Quand elle voulut porter sa main à son visage, elle eut un mouvement de recul. Ses doigts aux ongles rongés étaient à présent munis de griffes acérées.

Et plus elle paniquait, pire devenait son état. A mesure qu'elle s'effrayait, ses cheveux se dressaient davantage et ses yeux changeaient de plus en plus vite de couleur.

Décidément, quelque chose n'allait vraiment pas chez elle. Elle fut tentée de se frotter les yeux, mais elle avait peur de les esquinter avec ses ongles impressionnants ; en voulant se pincer le bras, elle s'était déjà coupée.

Elle décida alors de se calmer. Et peu à peu tout revint à la normal. Même quand elle ne vit plus rien d'étrange dans son reflet, elle resta de longues minutes devant ce dernier.
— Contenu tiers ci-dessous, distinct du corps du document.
/-! What an evaluation reads and what it changes. -/

/-- The report of a unit is a function of the parameters and of its own input ports (20_memory.md rule R41). -/
theorem reportOf_exec_congr {i : Instr} {c : Config} {x y : Inputs c} (u v : Word 4) (p q : Option (Outputs c))
    (h : Inputs.agreeOn i x y) : reportOf (exec i ⟨c, u, x, p⟩) = reportOf (exec i ⟨c, v, y, q⟩) := by
  cases i <;> dsimp only [Inputs.agreeOn] at h
  case and16 | or8Way | orNWay | barrelShifter | deMux2way | deMux4way | deMux8way | bin2Hex =>
    simp only [exec_and16, exec_or8Way, exec_orNWay, exec_barrelShifter, exec_deMux2way, exec_deMux4way,
      exec_deMux8way, exec_bin2Hex, reportOf_complete, h]
  case mux2way | mux4way | mux8way =>
    simp only [exec_mux2way, exec_mux4way, exec_mux8way, reportOf_muxEvaluate, h]
  case bin2Bcd =>
    rcases Nat.lt_or_ge y.bin2Bcd.b.toNat 100 with hy | hy
    · have hx : x.bin2Bcd.b.toNat < 100 := h ▸ hy
      rw [exec_bin2Bcd_of_lt hx, exec_bin2Bcd_of_lt hy]
      simp only [reportOf_complete, h]
    · have hx : 100 ≤ x.bin2Bcd.b.toNat := h ▸ hy
      rw [exec_bin2Bcd_of_ge hx, exec_bin2Bcd_of_ge hy, h]

/-- A completed evaluation replaces the recorded outcome by outputs of its unit and changes nothing else (20_memory.md
rules R38 and R39). -/
theorem exec_frame {i : Instr} {s t : State} (h : exec i s = .next t) :
    ∃ o : Outputs s.cfg, o.unit = i ∧ t = { s with outcome := some o } := by
  obtain ⟨o, hunit, _, ht⟩ := completesWith_of_exec_next h
  exact ⟨o, hunit, Host.Outcome.next.inj ht⟩

/-! The obligations. -/

/-- Settles O34: every completion records the unit's own outputs. -/
theorem evaluationChangesOnlyTheOutcome : Obligations.EvaluationChangesOnlyTheOutcome :=
  fun _ _ _ => exec_frame

/-- Settles O35: only the recorded outcome has changed, and no unit reads it. -/
theorem evaluationIsIdempotent : Obligations.EvaluationIsIdempotent :=
  fun _ _ _ => exec_idempotent

/-- Settles O36: the report is a function of the unit's own inputs, and what another evaluation changes, the recorded
outcome, no unit reads. -/
theorem noHistoryInAnyEvaluation : Obligations.NoHistoryInAnyEvaluation := by
  refine ⟨fun i c x y u v p q => reportOf_exec_congr u v p q, fun i j s t h => ?_⟩
  obtain ⟨o, _, rfl⟩ := exec_frame h
  rw [exec_setOutcome]

end Sys2Proof.Machine

/-! PROOFS (30_encoding.md). The unit index and its table word; and the calls of the harness: what is read from an
input port depends on the values given to it and not on their place, and a port that cannot be read ends the call. -/

namespace Sys2Proof.Machine

/-! The unit index (rules R47 and R57). -/

/-- Rule R47's table, row by row: a unit and its index determine each other. -/
theorem uidRoundTrip : ∀ i : Instr, Laws.UidRoundTrip.Statement i
  | .and16 => Laws.UidRoundTrip.and16
  | .or8Way => Laws.UidRoundTrip.or8Way
  | .orNWay => Laws.UidRoundTrip.orNWay
  | .barrelShifter => Laws.UidRoundTrip.barrelShifter
  | .mux2way => Laws.UidRoundTrip.mux2way
  | .mux4way => Laws.UidRoundTrip.mux4way
  | .mux8way => Laws.UidRoundTrip.mux8way
  | .deMux2way => Laws.UidRoundTrip.deMux2way
  | .deMux4way => Laws.UidRoundTrip.deMux4way
  | .deMux8way => Laws.UidRoundTrip.deMux8way
  | .bin2Hex => Laws.UidRoundTrip.bin2Hex
  | .bin2Bcd => Laws.UidRoundTrip.bin2Bcd

theorem encode_of_decode_ok {u : Word 4} {i : Instr} (h : decode u = .ok i) : encode i = u :=
  ((uidRoundTrip i).2 u h).symm

theorem decode_unassigned {u : Word 4} (h : 12 ≤ u.toNat) : decode u = .error (.unassigned u) := by
  unfold decode
  split
  case h_13 => rfl
  all_goals omega

theorem step_unassigned {s : State} (h : 12 ≤ s.uid.toNat) : step s = .refused (.unassignedUid s.uid) := by
  unfold step
  rw [decode_unassigned h]

/-- A unit's row of the table is its index with its signature. -/
theorem unitRow_encode (i : Instr) {ins outs : Config → List (Port × Nat)} (hins : ∀ c, inPorts c i = ins c)
    (houts : ∀ c, outPorts c i = outs c) : unitRow (encode i) i ins outs :=
  ⟨decode_encode i, rfl, fun c => ⟨hins c, houts c⟩⟩

/-- And16 has a 1-bit output in logical mode (rules R48 and R60). -/
theorem outPorts_and16 (c : Config) : outPorts c .and16 = [(.q, if c.and16Mode = .logical then 1 else 16)] := by
  unfold outPorts and16OutWidth
  cases c.and16Mode with
  | bitwise => rfl
  | logical => rfl

/-- Of a table word of at least four bits, only the low four bits count (rule R57). -/
theorem tableWordUid_eq {nbits : Nat} (h : 4 ≤ nbits) (w : Nat) : tableWordUid nbits w = BitVec.ofNat 4 w := by
  have hdvd : 2 ^ 4 ∣ 2 ^ nbits := Nat.pow_dvd_pow 2 h
  apply BitVec.eq_of_toNat_eq
  simp only [tableWordUid, BitVec.toNat_ofNat, Nat.mod_mod_of_dvd _ hdvd]

theorem tableWordUid_add_high {nbits : Nat} (h : 4 ≤ nbits) (u : Word 4) (high : Nat) :
    tableWordUid nbits (u.toNat + 16 * high) = u := by
  rw [tableWordUid_eq h]
  bv_omega

/-! A port's value in a call (rules R54 and R58). -/

theorem strayPort_eq_none_iff {k : Call} :
    k.strayPort = none ↔ ∀ o ∈ k.operands, o.1 ∈ (inPorts k.cfg k.unit).map Prod.fst := by
  rw [Call.strayPort, List.find?_eq_none, List.forall_mem_map]
  simp only [Bool.not_eq_true', Bool.not_eq_false, List.contains_iff_mem]

/-- What is read from a port does not depend on the order of the operands: no value, one and several are told apart by
their number, and one value is the same in every order. -/
theorem operand_perm (i : Instr) (c : Config) {ops ops' : List (Port × DynWord)} (h : ops.Perm ops') (p : Port)
    (w : Nat) : (Call.mk i c ops).operand p w = (Call.mk i c ops').operand p w := by
  unfold Call.operand
  dsimp only
  generalize hxs : ops.filter (fun o => o.1 == p) = xs
  generalize hys : ops'.filter (fun o => o.1 == p) = ys
  have hperm : xs.Perm ys := hxs ▸ hys ▸ h.filter _
  match xs, ys, hperm.length_eq with
  | [], [], _ => rfl
  | [x], [y], _ =>
    obtain rfl : x = y := by simpa using hperm
    rfl
  | _ :: _ :: _, _ :: _ :: _, _ => rfl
Les yeux écarquillés et le souffle court.

La jeune préfète secoua la tête pour revenir au temps présent. Cette nuit là avait été un vrai cauchemar, elle n'avait pas dormit du tout.

Et à présent cela allait à peine mieux. Car elle ne savait toujours pas ce qu'il lui était arrivé. Elle se doutait bien que cela avait avoir avec la magie, après tout cela avait eut lieu le jour, ou plutôt la nuit, de son seizième anniversaire.
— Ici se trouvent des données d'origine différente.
-- ==== Sys2Proof/Machine/Sbox.lean ====
section
/-! DEFINITION. The S-box look-up table and the SBOX command (40_sbox_gf.md R100 to R103). -/

namespace Sys2Proof.Machine

/-- R101: the S-box table as the spec prints it, the row the high hexadecimal digit of the input, the
column the low digit. -/
def sboxTable : Vector (Vector Byte 16) 16 :=
  #v[
    #v[0x63, 0x7c, 0x77, 0x7b, 0xf2, 0x6b, 0x6f, 0xc5, 0x30, 0x01, 0x67, 0x2b, 0xfe, 0xd7, 0xab, 0x76],
    #v[0xca, 0x82, 0xc9, 0x7d, 0xfa, 0x59, 0x47, 0xf0, 0xad, 0xd4, 0xa2, 0xaf, 0x9c, 0xa4, 0x72, 0xc0],
    #v[0xb7, 0xfd, 0x93, 0x26, 0x36, 0x3f, 0xf7, 0xcc, 0x34, 0xa5, 0xe5, 0xf1, 0x71, 0xd8, 0x31, 0x15],
    #v[0x04, 0xc7, 0x23, 0xc3, 0x18, 0x96, 0x05, 0x9a, 0x07, 0x12, 0x80, 0xe2, 0xeb, 0x27, 0xb2, 0x75],
    #v[0x09, 0x83, 0x2c, 0x1a, 0x1b, 0x6e, 0x5a, 0xa0, 0x52, 0x3b, 0xd6, 0xb3, 0x29, 0xe3, 0x2f, 0x84],
    #v[0x53, 0xd1, 0x00, 0xed, 0x20, 0xfc, 0xb1, 0x5b, 0x6a, 0xcb, 0xbe, 0x39, 0x4a, 0x4c, 0x58, 0xcf],
    #v[0xd0, 0xef, 0xaa, 0xfb, 0x43, 0x4d, 0x33, 0x85, 0x45, 0xf9, 0x02, 0x7f, 0x50, 0x3c, 0x9f, 0xa8],
    #v[0x51, 0xa3, 0x40, 0x8f, 0x92, 0x9d, 0x38, 0xf5, 0xbc, 0xb6, 0xda, 0x21, 0x10, 0xff, 0xf3, 0xd2],
    #v[0xcd, 0x0c, 0x13, 0xec, 0x5f, 0x97, 0x44, 0x17, 0xc4, 0xa7, 0x7e, 0x3d, 0x64, 0x5d, 0x19, 0x73],
    #v[0x60, 0x81, 0x4f, 0xdc, 0x22, 0x2a, 0x90, 0x88, 0x46, 0xee, 0xb8, 0x14, 0xde, 0x5e, 0x0b, 0xdb],
    #v[0xe0, 0x32, 0x3a, 0x0a, 0x49, 0x06, 0x24, 0x5c, 0xc2, 0xd3, 0xac, 0x62, 0x91, 0x95, 0xe4, 0x79],
    #v[0xe7, 0xc8, 0x37, 0x6d, 0x8d, 0xd5, 0x4e, 0xa9, 0x6c, 0x56, 0xf4, 0xea, 0x65, 0x7a, 0xae, 0x08],
    #v[0xba, 0x78, 0x25, 0x2e, 0x1c, 0xa6, 0xb4, 0xc6, 0xe8, 0xdd, 0x74, 0x1f, 0x4b, 0xbd, 0x8b, 0x8a],
    #v[0x70, 0x3e, 0xb5, 0x66, 0x48, 0x03, 0xf6, 0x0e, 0x61, 0x35, 0x57, 0xb9, 0x86, 0xc1, 0x1d, 0x9e],
    #v[0xe1, 0xf8, 0x98, 0x11, 0x69, 0xd9, 0x8e, 0x94, 0x9b, 0x1e, 0x87, 0xe9, 0xce, 0x55, 0x28, 0xdf],
    #v[0x8c, 0xa1, 0x89, 0x0d, 0xbf, 0xe6, 0x42, 0x68, 0x41, 0x99, 0x2d, 0x0f, 0xb0, 0x54, 0xbb, 0x16]]

/-- R101: `S(x)`. -/
def sbox (x : Byte) : Byte :=
  (sboxTable[(x.extractLsb' 4 4).toNat])[(x.extractLsb' 0 4).toNat]

/-- R102: `SBOX x`. -/
def execSbox (x : Byte) (s : State) : Host.Outcome State Fault Refusal :=
  .next (complete (writeResult (sbox x) s))

end Sys2Proof.Machine
end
Mais comment pourrait-elle bien être une créature magique, alors qu'elle était une née-moldus ? Une sang de bourbe, comme l'avait dit si bien cet idiot de Draco Malfoy. Elle n'avait aucun sang de créature en elle. Il fallait qu'elle résolve cela.

Et c'était dans ce but que le lendemain, elle s'était faite excusée par le vénérable Albus Dumbledore, et s'était rendue à Gringott.

Et quelle ne fut pas alors sa surprise d'apprendre qu'elle n'était pas vraiment la fille de ses parents ! Elle avait tenté d'éviter de penser à cette solution les jours précédents, mais à présent elle ne pouvait plus faire comme si de rien était. En effet, elle avait été très certainement adoptée. Les gobelins lui avait également dit qu'elle était une nymphe, qu'elle avait très certainement eu deux mères biologiques, qu'elle même aurait une compagne et qu'elle devait se rendre à une cérémonie d'intronisation l'été prochain.

C'était beaucoup de choses à digérer mais apparemment, elle avait quelque mois pour s'en remettre. Après, advienne que pourra.